A magnificent statue of Skanderbeg! You can spot the two horns on top of his helmet. His helmet was adorned with a ram head, eloquent sign of virility, power, divineness – what it means here: an allusion to Alexander the Great, the two-horned-one, Iskander, his Ottoman name … Skanderbeg means Lord (bey) Alexander, see the connection? The real helmet and huge,heavy sword of the 15th century hero are in Vienna (Kunsthistorisches Museum), because the Viennese also know something about the Ottomans.

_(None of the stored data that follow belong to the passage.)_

/-- A register written; W0 and P0 discard (R90). -/
def TumRegs.apply (r : TumRegs) : TumWrite → TumRegs
  | .bit i v => { r with b := if v then r.b ||| BitVec.ofNat 32 (2 ^ i) else r.b &&& ~~~ BitVec.ofNat 32 (2 ^ i) }
  | .word i v => if i = 0 then r else { r with w := Tab.put 0 r.w i v }
  | .pred i v =>
    if i = 0 then r
    else { r with p := if v then r.p ||| BitVec.ofNat 16 (2 ^ i) else r.p &&& ~~~ BitVec.ofNat 16 (2 ^ i) }

/-- R92: the op executes when P[PS] XOR PN = 1. -/
def opRuns (r : TumRegs) (w : Nat) : Bool := xor (r.pred (bits w 30 27)) (bitAt w 31 = 1)

/-- The IMG ops of Table 3.2. -/
inductive ImgOp where
  | ldb (d a : Nat) | edr (d a : Nat) | edf (d a : Nat) | stb (r a : Nat)
  | ldw (d n : Nat) | stw (r n : Nat) | ldwx (d i base : Nat) | stwx (r i base : Nat) | ldp (d a : Nat)
  | reserved
  deriving DecidableEq, Repr

/-- S0 decoded (Table 3.1, Table 3.2). -/
def imgOp (w : Nat) : ImgOp :=
  let d := bits w 22 18
  let a := bits w 17 0
  match bits w 26 23 with
  | 0 => .ldb d a
  | 1 => .edr d a
  | 2 => .edf d a
  | 3 => .stb d a
  | 4 => .ldw d a
  | 5 => .stw d a
  | 6 => .ldwx d (bits w 17 13) (bits w 12 0)
  | 7 => .stwx d (bits w 17 13) (bits w 12 0)
  | 8 => .ldp d a
  | _ => .reserved

/-- A signed number saturated to 32 bits. -/
def sat32 (i : Int) : Word :=
  if i > 0x7FFFFFFF then 0x7FFFFFFF else if i < -0x80000000 then 0x80000000 else BitVec.ofInt 32 i

/-- R97: DIV or REM meets a zero divisor or the one overflowing quotient. -/
def divExc (a b : Word) : Bool := b == 0 || (a == 0x80000000 && b == 0xFFFFFFFF)

/-- The two-operand word ops 0x00 to 0x0F of Table 3.3. -/
def ariWord (opc : Nat) (a b : Word) : Option Word :=
  match opc with
  | 0x00 => some (a + b)
  | 0x01 => some (a - b)
  | 0x02 => some (sat32 (a.toInt + b.toInt))
  | 0x03 => some (sat32 (a.toInt - b.toInt))
  | 0x04 => some (a * b)
  | 0x05 => some (BitVec.ofInt 32 ((a.toInt * b.toInt) / 2 ^ 32))
  | 0x06 =>
    some (if b == 0 then (if a.toInt ≥ 0 then 0x7FFFFFFF else 0x80000000)
      else if divExc a b then 0x7FFFFFFF else BitVec.ofInt 32 (Int.tdiv a.toInt b.toInt))
  | 0x07 => some (if divExc a b then 0 else BitVec.ofInt 32 (Int.tmod a.toInt b.toInt))
  | 0x08 => some (a &&& b)
  | 0x09 => some (a ||| b)
  | 0x0A => some (a ^^^ b)
  | 0x0B => some (a <<< (b.toNat % 32))
  | 0x0C => some (a >>> (b.toNat % 32))
  | 0x0D => some (a.sshiftRight (b.toNat % 32))
  | 0x0E => some (if a.toInt ≤ b.toInt then a else b)
  | 0x0F => some (if a.toInt ≤ b.toInt then b else a)
  | _ => none

/-- The comparisons 0x10 to 0x15 of Table 3.3. -/
def ariCmp (opc : Nat) (a b : Word) : Option Bool :=
  match opc with
  | 0x10 => some (a == b)
  | 0x11 => some (a != b)
  | 0x12 => some (decide (a.toInt < b.toInt))
  | 0x13 => some (decide (a.toInt ≤ b.toInt))
  | 0x14 => some (decide (a.toNat < b.toNat))
  | 0x15 => some (decide (a.toNat ≤ b.toNat))
  | _ => none

/-- The latency of an ARI op (Table 3.3). -/
def ariLatency (opc : Nat) : Nat :=
  if opc = 0x04 ∨ opc = 0x05 then 3
  else if opc = 0x06 ∨ opc = 0x07 then 12
  else if 0x28 ≤ opc ∧ opc ≤ 0x2F then 2
  else 1

/-- A timer or counter instance (Table 3.5). -/
structure Inst where
  w0 : Nat
  w1 : Nat
  w2 : Nat
  w3 : Nat
  deriving DecidableEq, Repr

/-- An instance read from the instance memory. -/
def instAt (s : State) (l : Lane) (i : Nat) : Inst :=
  ⟨r32 s (.inst l) (16 * i), r32 s (.inst l) (16 * i + 4), r32 s (.inst l) (16 * i + 8), r32 s (.inst l) (16 * i + 12)⟩

/-- The state with an instance written. -/
def setInst (s : State) (l : Lane) (i : Nat) (n : Inst) : State :=
  wbs s (.inst l) (16 * i) (leBytes 4 n.w0 ++ leBytes 4 n.w1 ++ leBytes 4 n.w2 ++ leBytes 4 n.w3)

/-- CV kept within 0x8000_0001 to 0x7FFF_FFFF (R118). -/
def cvSat (i : Int) : Nat :=
  ofSigned 32 (if i > 0x7FFFFFFF then 0x7FFFFFFF else if i < -0x7FFFFFFF then -0x7FFFFFFF else i)

/-- The reserved bits of an instance read 0, and CV of a counter stays in its range, whoever has written it (Table 3.5, R118). -/
def Inst.fixed (n : Inst) : Inst :=
  if bits n.w3 27 24 = 8 then ⟨cvSat (toSigned 32 n.w0), n.w1, 0, 2 ^ 29 * bits n.w3 31 29 + 2 ^ 24 * 8⟩
  else { n with w3 := 2 ^ 24 * bits n.w3 31 24 }
def instFix (s : State) (l : Lane) (i : Nat) : State := setInst s l i (instAt s l i).fixed

/-- The instance memory after a load: cleared, with kind and unit of the instance table (R112). -/
def instLoad (s : State) (l : Lane) (es : List (Nat × Bool)) : State :=
  es.zipIdx.foldl (fun t e => setInst t l e.2 ⟨0, 0, 0, 2 ^ 28 * b2n (e.1.1 != 8 && e.1.2) + 2 ^ 24 * (e.1.1 % 16)⟩)
    (clearMem s (.inst l) 0 0x8000)

/-- What a timer holds between scans. -/
structure Timer where
  start   : Nat
  et      : Nat
  q       : Bool
  inPrev  : Bool
  running : Bool
  deriving DecidableEq, Repr

/-- The timer of an instance (Table 3.5). -/
def Inst.timer (n : Inst) : Timer :=
  ⟨n.w0 + 2 ^ 32 * n.w1, n.w2, bitAt n.w3 31 = 1, bitAt n.w3 30 = 1, bitAt n.w3 29 = 1⟩

/-- The instance of a timer, its unit and kind kept. -/
def Inst.withTimer (n : Inst) (t : Timer) : Inst :=
  ⟨t.start % 2 ^ 32, t.start / 2 ^ 32 % 2 ^ 32, t.et,
   2 ^ 31 * b2n t.q + 2 ^ 30 * b2n t.inPrev + 2 ^ 29 * b2n t.running + n.w3 % 2 ^ 29⟩

/-- The kinds of timer op. -/
inductive TimerKind where
  | ton | tof | tp
  deriving DecidableEq, Repr

/-- One execution of a timer op (R116). -/
def timerStep (k : TimerKind) (tx unit : Nat) (inp : Bool) (pt : Nat) (t0 : Timer) : Timer :=
  let t := if t0.start > tx then { t0 with start := tx } else t0
  let elapsed := min ((tx - t.start) / unit) pt
  let u := match k with
    | .ton =>
      if inp then
        let e := if t.running then elapsed else 0
        { t with start := if t.running then t.start else tx, running := true, et := e, q := decide (e ≥ pt) }
      else { t with running := false, et := 0, q := false }
    | .tof =>
      if inp then { t with running := false, et := 0, q := true }
      else
        let e := if t.inPrev then 0 else elapsed
        if t.inPrev || t.running then
          { t with start := if t.inPrev then tx else t.start, running := decide (e < pt), et := e, q := decide (e < pt) }
        else { t with q := false }
    | .tp =>
      let fire := inp && !t.inPrev && !t.running
      let e := if fire then 0 else elapsed
      if fire || t.running then
        { t with start := if fire then tx else t.start, running := decide (e < pt), et := e, q := decide (e < pt) }
      else { t with et := if inp then t.et else 0, q := false }
  { u with inPrev := inp }

/-- CTU or CTD on an instance: the new instance and Q (R118). -/
def counterStep (up : Bool) (inp : Bool) (pv : Nat) (n : Inst) : Inst × Bool :=
  let prev := bitAt n.w3 (if up then 30 else 29) = 1
  let cv := if inp && !prev then cvSat (toSigned 32 n.w0 + (if up then 1 else -1)) else n.w0
  let q := if up then decide (toSigned 32 cv ≥ toSigned 32 pv) else decide (toSigned 32 cv ≤ 0)
  let keep := if up then 2 ^ 29 * bitAt n.w3 29 + 2 ^ 30 * b2n inp else 2 ^ 30 * bitAt n.w3 30 + 2 ^ 29 * b2n inp
  (⟨cv, pv, n.w2, 2 ^ 31 * b2n q + keep + n.w3 % 2 ^ 29⟩, q)

/-- A pass under way: the state, the register files, results not yet readable with the bundle from which they are,
the store issued one bundle ago, and the 64-bit words of the memories of 04 R158 that the pass has read. -/
structure Pass where
  s     : State
  rf    : TumRegs
  due   : List (Nat × TumWrite)
  store : Option (Bool × Nat × Nat)
  seen  : List (EccMem × Nat)

/-- The 64-bit word of a point of a digital plane, and of a word of the word image. -/
def pointWord (plane a : Nat) : EccMem × Nat := (.image, (plane + a / 8) / 8)
def wordWord (n : Nat) : EccMem × Nat := (.image, (offWord + 4 * n) / 8)

/-- The words of the force planes that the filter of a store to a word reads (R125). -/
def maskWords (n : Nat) : List (EccMem × Nat) := [(.image, (offWFMask + 4 * n) / 8), (.image, (offWFVal + 4 * n) / 8)]

/-- The words that the executing op of S1 reads: its instance, or status word 0 for a handoff record. -/
def ariSeen (w : Nat) : List (EccMem × Nat) :=
  let opc := bits w 26 21
  if 0x28 ≤ opc ∧ opc ≤ 0x2F then [(.inst, 2 * bits w 10 0), (.inst, 2 * bits w 10 0 + 1)]
  else if opc = 0x30 then [wordWord 0] else []

/-- The effect of the ARI op of S1 in bundle `i`; `s2` is the S2 word of the bundle. -/
def ariExec (l : Lane) (tx i w s2 : Nat) (p : Pass) : Pass :=
  let opc := bits w 26 21
  let d := bits w 20 16
  let a := bits w 15 11
  let b := bits w 10 6
  let c := bits w 5 1
  let r := p.rf
  let put (t : TumWrite) : Pass := { p with due := p.due ++ [(i + ariLatency opc, t)] }
  match ariWord opc (r.word a) (r.word b) with
  | some v =>
    let q := put (.word d v)
    if (opc = 0x06 ∨ opc = 0x07) ∧ divExc (r.word a) (r.word b) then
      { q with s := rcAddL (setFlagL q.s R.TUM_STAT_DIV0 l) R.DIV0_CNT_COUNT l }
    else q
  | none =>
  match ariCmp opc (r.word a) (r.word b) with
  | some v => put (.bit d v)
  | none =>
  let n := bits w 10 0
  match opc with
  | 0x18 => put (.word d (if r.bit c then r.word a else r.word b))
  | 0x19 => put (.bit d ((r.word a).getLsbD b))
  | 0x1A =>
    put (.word d (if r.bit b then r.word a ||| BitVec.ofNat 32 (2 ^ c) else r.word a &&& ~~~ BitVec.ofNat 32 (2 ^ c)))
  | 0x1B => put (.word d (if r.bit a then 1 else 0))
  | 0x1C => put (.word d (r.word a + (BitVec.ofNat 11 n).signExtend 32))
  | 0x20 => put (.word d (BitVec.ofNat 32 (bits w 15 0)))
  | 0x21 => put (.word d (BitVec.ofNat 32 (2 ^ 16 * bits w 15 0 + (r.word d).toNat % 2 ^ 16)))
  | 0x22 => put (.word d (BitVec.ofNat 32 s2))
  | 0x2E => let m := instAt p.s l n; { p with s := setInst p.s l n { m with w0 := 0 } }
  | 0x2F =>
    let m := instAt p.s l n
    { p with s := setInst p.s l n { m with w0 := cvSat (r.word a).toInt, w1 := (r.word a).toNat } }
  | 0x2C => let (m, q) := counterStep true (r.bit d) (r.word a).toNat (instAt p.s l n)
            { put (.bit d q) with s := setInst p.s l n m }
  | 0x2D => let (m, q) := counterStep false (r.bit d) (r.word a).toNat (instAt p.s l n)
            { put (.bit d q) with s := setInst p.s l n m }
  | 0x30 =>
    let k := rdL p.s R.HND_COUNT_COUNT l
    { p with s := wrL (wbs p.s (.hndQ l) (16 * k) (leBytes 4 (2 ^ 16 * k + n) ++ leBytes 4 (imgWord p.s l 0)
        ++ leBytes 4 (r.word d).toNat ++ leBytes 4 (r.word a).toNat)) R.HND_COUNT_COUNT l (k + 1) }
  | o =>
    match (if o = 0x28 then some TimerKind.ton else if o = 0x29 then some .tof else if o = 0x2A then some .tp else none) with
    | some k =>
      let m := instAt p.s l n
      let t := timerStep k tx (if bitAt m.w3 28 = 1 then 1000000 else 1000) (r.bit d) (r.word a).toNat m.timer
      { put (.bit d t.q) with s := setInst p.s l n (m.withTimer t) }
    | none => p

/-- The result of a LOG op (Table 3.4). -/
def logOp (w : Nat) (r : TumRegs) : Option TumWrite :=
  let d := bits w 20 16
  let x := r.bit (bits w 15 11)
  let y := r.bit (bits w 10 6)
  let z := r.bit (bits w 5 1)
  match bits w 26 21 with
  | 0x00 => some (.bit d x)
  | 0x01 => some (.bit d (!x))
  | 0x02 => some (.bit d (x && y))
  | 0x03 => some (.bit d (x || y))
  | 0x04 => some (.bit d (xor x y))
  | 0x05 => some (.bit d (x && !y))
  | 0x06 => some (.bit d (x || !y))
  | 0x07 => some (.bit d (!(x && y)))
  | 0x08 => some (.bit d (!(x || y)))
  | 0x09 => some (.bit d (!(xor x y)))
  | 0x0A => some (.bit d (x && y && z))
  | 0x0B => some (.bit d (x || y || z))
  | 0x0C => some (.bit d ((x && y) || z))
  | 0x0D => some (.bit d ((x || y) && z))
  | 0x0E => some (.bit d (if z then x else y))
  | 0x0F => some (.bit d true)
  | 0x10 => some (.bit d false)
  | 0x11 => some (.bit d (x || (r.bit d && !y)))
  | 0x12 => some (.bit d (!y && (x || r.bit d)))
  | 0x18 => some (.pred (d % 16) x)
  | 0x19 => some (.pred (d % 16) (!x))
  | 0x1A => some (.pred (d % 16) (x && y))
  | 0x1B => some (.pred (d % 16) (x || y))
  | _ => none

/-- A store that completes at a bundle boundary, filtered by forces; STWX to words 0 to 63 is not performed
(R105, R108, R125). -/
def storeExec (l : Lane) (s : State) : Option (Bool × Nat × Nat) → State
  | none => s
  | some (true, a, v) => setImgWord s l a (filterWord s l a v)
  | some (false, a, v) => setImgBit s l a (filterBit s l a (v = 1))

/-- The image access of S0 in bundle `i` at the boundary after it, and the store it hands on (R105). The store of the
bundle before completes at the same boundary, after the read. -/
def imgExec (l : Lane) (i w : Nat) (runs : Bool) (r : TumRegs) (p : Pass) : Pass :=
  let s := p.s
  let o := imgOp w
  let idx (k base : Nat) : Nat := (2 * base + (r.word k).toNat) % 16384
  let load : List (Nat × TumWrite) :=
    if runs then
      match o with
      | .ldb d a => [(i + 2, .bit d (imgBit s l a))]
      | .edr d a => [(i + 2, .bit d (imgBit s l a && !planeBit s l offPrev a))]
      | .edf d a => [(i + 2, .bit d (planeBit s l offPrev a && !imgBit s l a))]
      | .ldp d a => [(i + 2, .bit d (planeBit s l offPrev a))]
      | .ldw d n => [(i + 2, .word d (BitVec.ofNat 32 (imgWord s l n)))]
      | .ldwx d k base => [(i + 2, .word d (BitVec.ofNat 32 (imgWord s l (idx k base))))]
      | _ => []
    else []
  let seen : List (EccMem × Nat) :=
    if runs then
      match o with
      | .ldb _ a => [pointWord 0 a]
      | .edr _ a | .edf _ a => [pointWord 0 a, pointWord offPrev a]
      | .ldp _ a => [pointWord offPrev a]
      | .ldw _ n => [wordWord n]
      | .ldwx _ k base => [wordWord (idx k base)]
      | .stb _ a => [pointWord offDFMask a, pointWord offDFVal a]
      | .stw _ n => maskWords n
      | .stwx _ k base => if idx k base < 64 then [] else maskWords (idx k base)
      | _ => []
    else []
  let st : Option (Bool × Nat × Nat) :=
    if runs then
      match o with
      | .stb b a => some (false, a, b2n (r.bit b))
      | .stw b n => some (true, n, (r.word b).toNat)
      | .stwx b k base => if idx k base < 64 then none else some (true, idx k base, (r.word b).toNat)
      | _ => none
    else none
  let viol : Bool := runs && (match o with | .stwx _ k base => decide (idx k base < 64) | _ => false)
  let s1 := storeExec l s p.store
  let s2 := if viol then rcAddL (setFlagL s1 R.TUM_STAT_IDX_VIOL l) R.IDX_VIOL_CNT_COUNT l else s1
  { p with s := s2, due := p.due ++ load, store := st, seen := p.seen ++ seen }

/-- One bundle (R88, R92, R98 to R101): results due become readable, the four ops read their sources, and their
effects follow. -/
def bundleStep (l : Lane) (tx i : Nat) (p0 : Pass) : Pass :=
  let rf := (p0.due.filter (fun e => decide (e.1 ≤ i))).foldl (fun r e => r.apply e.2) p0.rf
  let p : Pass := { p0 with rf := rf, due := p0.due.filter (fun e => !decide (e.1 ≤ i)) }
  let w0 := r32 p.s (.progStore l) (16 * i)
  let w1 := r32 p.s (.progStore l) (16 * i + 4)
  let w2 := r32 p.s (.progStore l) (16 * i + 8)
  let w3 := r32 p.s (.progStore l) (16 * i + 12)
  let q1 := if opRuns rf w1 then ariExec l tx i w1 w2 p else p
  let logs := (if bits w1 26 21 = 0x22 then [w3] else [w2, w3]).filterMap
    (fun w => if opRuns rf w then logOp w rf else none)
  let seen := [(EccMem.prog, 2 * i), (EccMem.prog, 2 * i + 1)] ++ (if opRuns rf w1 then ariSeen w1 else [])
  let q2 := { q1 with due := q1.due ++ logs.map (fun t => (i + 1, t)), seen := q1.seen ++ seen }
  imgExec l i w0 (opRuns rf w0) rf q2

Beautiful ancient bazaar (here with an Italian tourist … gee, they are everywhere!). This ancient shopping mall had already sunk into oblivion and was SAVED and reconstructed, guess by whom? Enver! one point for him (never say never). Cross the bazar, you can buy everything there, from blouses, to wood carvings, carpets and ancient tools, but then you have to carry them. Buy a small pill-box to be used as an ashtray (how fitting, a bunker with ashes inside!), good quality and a real souvenir. Do you think my taste would be bad enough as to buy one?
Sure!

Go up, up, up (wear good shoes on cobblestone!) and you reach the fortress. Is that the medieval fortress you expect to see? m e d i e v a l ? or neobyzantine-fascio-comunist-modernism?
Wild guess who ‘architected’ this; right! Pranvera Hoxha, Enver’s daughter; remember the pyramid? The building hosts the Skanderbeg Museum. When buying the entrance ticket you are informed ‘no taking pictures inside the museum’. Okay, rules are … Then you observe Albanian families flock into the museum teaching their children about their history and their culture and all of a sudden in their boundless enthusiasm they start putting their children on the thrones to take pictures of them, so I felt free to sneak out a few photos for myself.
heroes
battles
thrones (without children)
This is what’s left of the ancient castle (in front the Italian tourist, again)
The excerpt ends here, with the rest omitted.